JECCRJ-000174) CONDOMÍNIO. CACHORRO EM APARTAMENTO. CONVENÇÃO E REGULAMENTO INTERNO QUE VEDAM A POSSIBILIDADE DA PERMANÊNCIA DE QUALQUER ANIMAL EM APARTAMENTO DO CONDOMÍNIO-RÉU. Inexistindo prova de que o cão da autora, de pequeno porte, cause transtorno ao sossego, à saúde e à segurança dos demais condôminos, não se justifica a imposição de retirá-lo. Sentença de improcedência da pretensão autoral que se reforma. Recurso provido. (Recurso nº 2001.700.008101-8, Turma Recursal do JECC/RJ, Juiz(a) Gilda Maria Carrapatoso C. de Oliveira. j. 27.12.2001).

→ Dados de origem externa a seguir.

/-- The decoder's answers are the rows of the two maps. -/
theorem spells_of_decodeFields {f : Fields} {i : Instr} (h : decodeFields f = .ok i) : Spells f i := by
  unfold decodeFields at h
  split_ifs at h with h0 h2 h4 h8 h10 h11 h15 h35 h43
  · exact spells_of_decodeRType h0 h
  all_goals cases h
  · exact .j h2
  · exact .beq h4
  · exact .addi h8
  · exact .slti h10
  · exact .sltiu h11
  · exact .lui h15
  · exact .lw h35
  · exact .sw h43

/-! ### Decoding a packed word -/

/-- A packed R word under opcode 0 decodes to what the funct map makes of its function code, on the packed operands. -/
theorem decodeWord_packR {mk : RegIdx → RegIdx → RegIdx → Instr} {funct : Funct}
    (hmap : ∀ f : Fields, f.funct = funct → decodeRType f = .ok (mk f.r1 f.r2 f.r3)) (r1 r2 r3 : RegIdx) :
    decodeWord (packR 0#6 r1 r2 r3 funct) = .ok (mk r1 r2 r3) := by
  obtain ⟨hop, hr1, hr2, hr3, hfunct⟩ := partition_packR 0#6 r1 r2 r3 funct
  rw [decodeWord, decodeFields_of_opcode_zero hop, hmap _ hfunct, hr1, hr2, hr3]

/-- A packed I word decodes to what the opcode map makes of its opcode, on the packed operands. -/
theorem decodeWord_packI {mk : RegIdx → RegIdx → Offset → Instr} {op : Opcode}
    (hmap : ∀ f : Fields, f.opcode = op → decodeFields f = .ok (mk f.r1 f.r2 f.offset)) (r1 r2 : RegIdx)
    (offset : Offset) : decodeWord (packI op r1 r2 offset) = .ok (mk r1 r2 offset) := by
  obtain ⟨hop, hr1, hr2, hoffset⟩ := partition_packI op r1 r2 offset
  rw [decodeWord, hmap _ hop, hr1, hr2, hoffset]

theorem decodeWord_packJ (target : Target) : decodeWord (packJ 2#6 target) = .ok (.j target) := by
  obtain ⟨hop, htarget⟩ := partition_packJ 2#6 target
  rw [decodeWord, decodeFields_j hop, htarget]

theorem decodeWord_encode (i : Instr) : decodeWord (encode i) = .ok i := by
  cases i with
  | add r1 r2 r3 => exact decodeWord_packR (fun _ => decodeRType_add) r1 r2 r3
  | sub r1 r2 r3 => exact decodeWord_packR (fun _ => decodeRType_sub) r1 r2 r3
  | and r1 r2 r3 => exact decodeWord_packR (fun _ => decodeRType_and) r1 r2 r3
  | or r1 r2 r3 => exact decodeWord_packR (fun _ => decodeRType_or) r1 r2 r3
  | slt r1 r2 r3 => exact decodeWord_packR (fun _ => decodeRType_slt) r1 r2 r3
  | sltu r1 r2 r3 => exact decodeWord_packR (fun _ => decodeRType_sltu) r1 r2 r3
  | j target => exact decodeWord_packJ target
  | beq r1 r2 offset => exact decodeWord_packI (fun _ => decodeFields_beq) r1 r2 offset
  | addi r1 r2 offset => exact decodeWord_packI (fun _ => decodeFields_addi) r1 r2 offset
  | slti r1 r2 offset => exact decodeWord_packI (fun _ => decodeFields_slti) r1 r2 offset
  | sltiu r1 r2 offset => exact decodeWord_packI (fun _ => decodeFields_sltiu) r1 r2 offset
  | lui r1 r2 offset => exact decodeWord_packI (fun _ => decodeFields_lui) r1 r2 offset
  | lw r1 r2 offset => exact decodeWord_packI (fun _ => decodeFields_lw) r1 r2 offset
  | sw r1 r2 offset => exact decodeWord_packI (fun _ => decodeFields_sw) r1 r2 offset

/-- Settles O3: per instruction, its view's packing is undone by the partition and its map row gives it back. -/
theorem decodeEncodeAgree : Obligations.DecodeEncodeAgree := decodeWord_encode

/-- Settles O5: each word is the encoding of the instruction beside it. -/
theorem exampleWordsDecode : Obligations.ExampleWordsDecode :=
  ⟨decodeWord_encode (.add 1 2 3), decodeWord_encode (.sub 1 2 3), decodeWord_encode (.and 1 2 3),
    decodeWord_encode (.or 1 2 3), decodeWord_encode (.slt 1 2 3), decodeWord_encode (.sltu 1 2 3),
    decodeWord_encode (.j 0x1000), decodeWord_encode (.beq 1 2 2), decodeWord_encode (.addi 5 6 3),
    decodeWord_encode (.slti 1 2 0xFFFF), decodeWord_encode (.sltiu 1 2 0xFFFF), decodeWord_encode (.lui 7 2 0x1234),
    decodeWord_encode (.lw 1 2 8), decodeWord_encode (.sw 1 2 8)⟩

/-! ### Packing a partitioned word -/

/-- The R view holds every bit of a word but bits 10–6. -/
theorem packR_partition (w : Word) : packR (partition w).opcode (partition w).r1 (partition w).r2 (partition w).r3
    (partition w).funct = w &&& 0xFFFFF83F#32 := by
  apply BitVec.eq_of_getLsbD_eq
  intro k hk
  simp only [packR, partition, BitVec.getLsbD_and, BitVec.getLsbD_append, BitVec.getLsbD_extractLsb']
  interval_cases k <;> simp

/-- The I view holds every bit of a word. -/
theorem packI_partition (w : Word) :
    packI (partition w).opcode (partition w).r1 (partition w).r2 (partition w).offset = w := by
  apply BitVec.eq_of_toNat_eq
  rw [packI_toNat, partition_opcode_toNat, partition_r1_toNat, partition_r2_toNat, partition_offset_toNat]
  omega

/-- The J view holds every bit of a word. -/
theorem packJ_partition (w : Word) : packJ (partition w).opcode (partition w).target = w := by
  apply BitVec.eq_of_toNat_eq
  rw [packJ_toNat, partition_opcode_toNat, partition_target_toNat]
  omega

/-- The encoding of what a word spells: its R view under opcode 0, the word itself otherwise. -/
theorem encode_of_spells {w : Word} {i : Instr} (h : Spells (partition w) i) :
    encode i = if (partition w).opcode = 0#6 then w &&& 0xFFFFF83F#32 else w := by
  have hR := packR_partition w
  have hI := packI_partition w
  have hJ := packJ_partition w
  cases h with
  | add hop hfunct | sub hop hfunct | and hop hfunct | or hop hfunct | slt hop hfunct | sltu hop hfunct =>
    rw [hop, hfunct] at hR
    exact hR.trans (if_pos hop).symm
  | j hop =>
    rw [hop] at hJ
    simpa [encode, hop] using hJ
  | beq hop | addi hop | slti hop | sltiu hop | lui hop | lw hop | sw hop =>
    rw [hop] at hI
    simpa [encode, hop] using hI

/-- Settles O4: the decoded instruction is what the word spells, so encoding it packs the word's own fields. -/
theorem encodeRestoresWord : Obligations.EncodeRestoresWord := fun _ _ h =>
  encode_of_spells (spells_of_decodeFields h)

/-! ### The ignored bits (R74) -/

theorem extractLsb'_and_of_allOnes {w mask : Word} {start len : Nat}
    (hmask : mask.extractLsb' start len = BitVec.allOnes len) :
    (w &&& mask).extractLsb' start len = w.extractLsb' start len := by
  rw [BitVec.extractLsb'_and, hmask, BitVec.and_allOnes]

/-- The funct map reads only the three register fields and the function code. -/
theorem decodeRType_congr {f g : Fields} (hr1 : f.r1 = g.r1) (hr2 : f.r2 = g.r2) (hr3 : f.r3 = g.r3)
    (hfunct : f.funct = g.funct) : decodeRType f = decodeRType g := by
  unfold decodeRType
  rw [hr1, hr2, hr3, hfunct]

/-- Clearing bits 10–6 of a register-type word does not change what it decodes to. -/
theorem decodeWord_clear_ignored {w : Word} (hop : (partition w).opcode = 0#6) :
    decodeWord (w &&& 0xFFFFF83F#32) = decodeWord w := by
  have hop' : (partition (w &&& 0xFFFFF83F#32)).opcode = 0#6 := (extractLsb'_and_of_allOnes rfl).trans hop
  rw [decodeWord, decodeWord, decodeFields_of_opcode_zero hop, decodeFields_of_opcode_zero hop']
  exact decodeRType_congr (extractLsb'_and_of_allOnes rfl) (extractLsb'_and_of_allOnes rfl)
    (extractLsb'_and_of_allOnes rfl) (extractLsb'_and_of_allOnes rfl)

TJDFT-0189661) APELAÇÃO CÍVEL. OBRIGAÇÃO DE FAZER. CONDOMÍNIO. ANIMAL DE ESTIMAÇÃO. PERIGO NÃO DEMONSTRADO. RAZOABILIDADE. (Processo nº 2010.01.1.040183-9 (650384), 4ª Turma Cível do TJDFT, Rel. Fernando Habibe. unânime, DJe 05.02.2013).

“APEL. Nº: 9103208-66.2008.8.26.0000 – AÇÃO DE OBRIGAÇÃO DE FAZER C/C PEDIDO DE MULTA COMINATÓRIA. CONDOMÍNIO QUE PRETENDE O CUMPRIMENTO DE REGRA PREVISTA NA CONVENÇÃO CONDOMINIAL. PROIBIÇÃO GENÉRICA DA PRESENÇA DE ANIMAIS. NÃO DEMONSTRADO QUALQUER INCÔMODO. CONFIGURADO CERCEAMENTO INJUSTIFICADO AO LIVRE USO DA PROPRIEDADE. RECURSO PROVIDO”.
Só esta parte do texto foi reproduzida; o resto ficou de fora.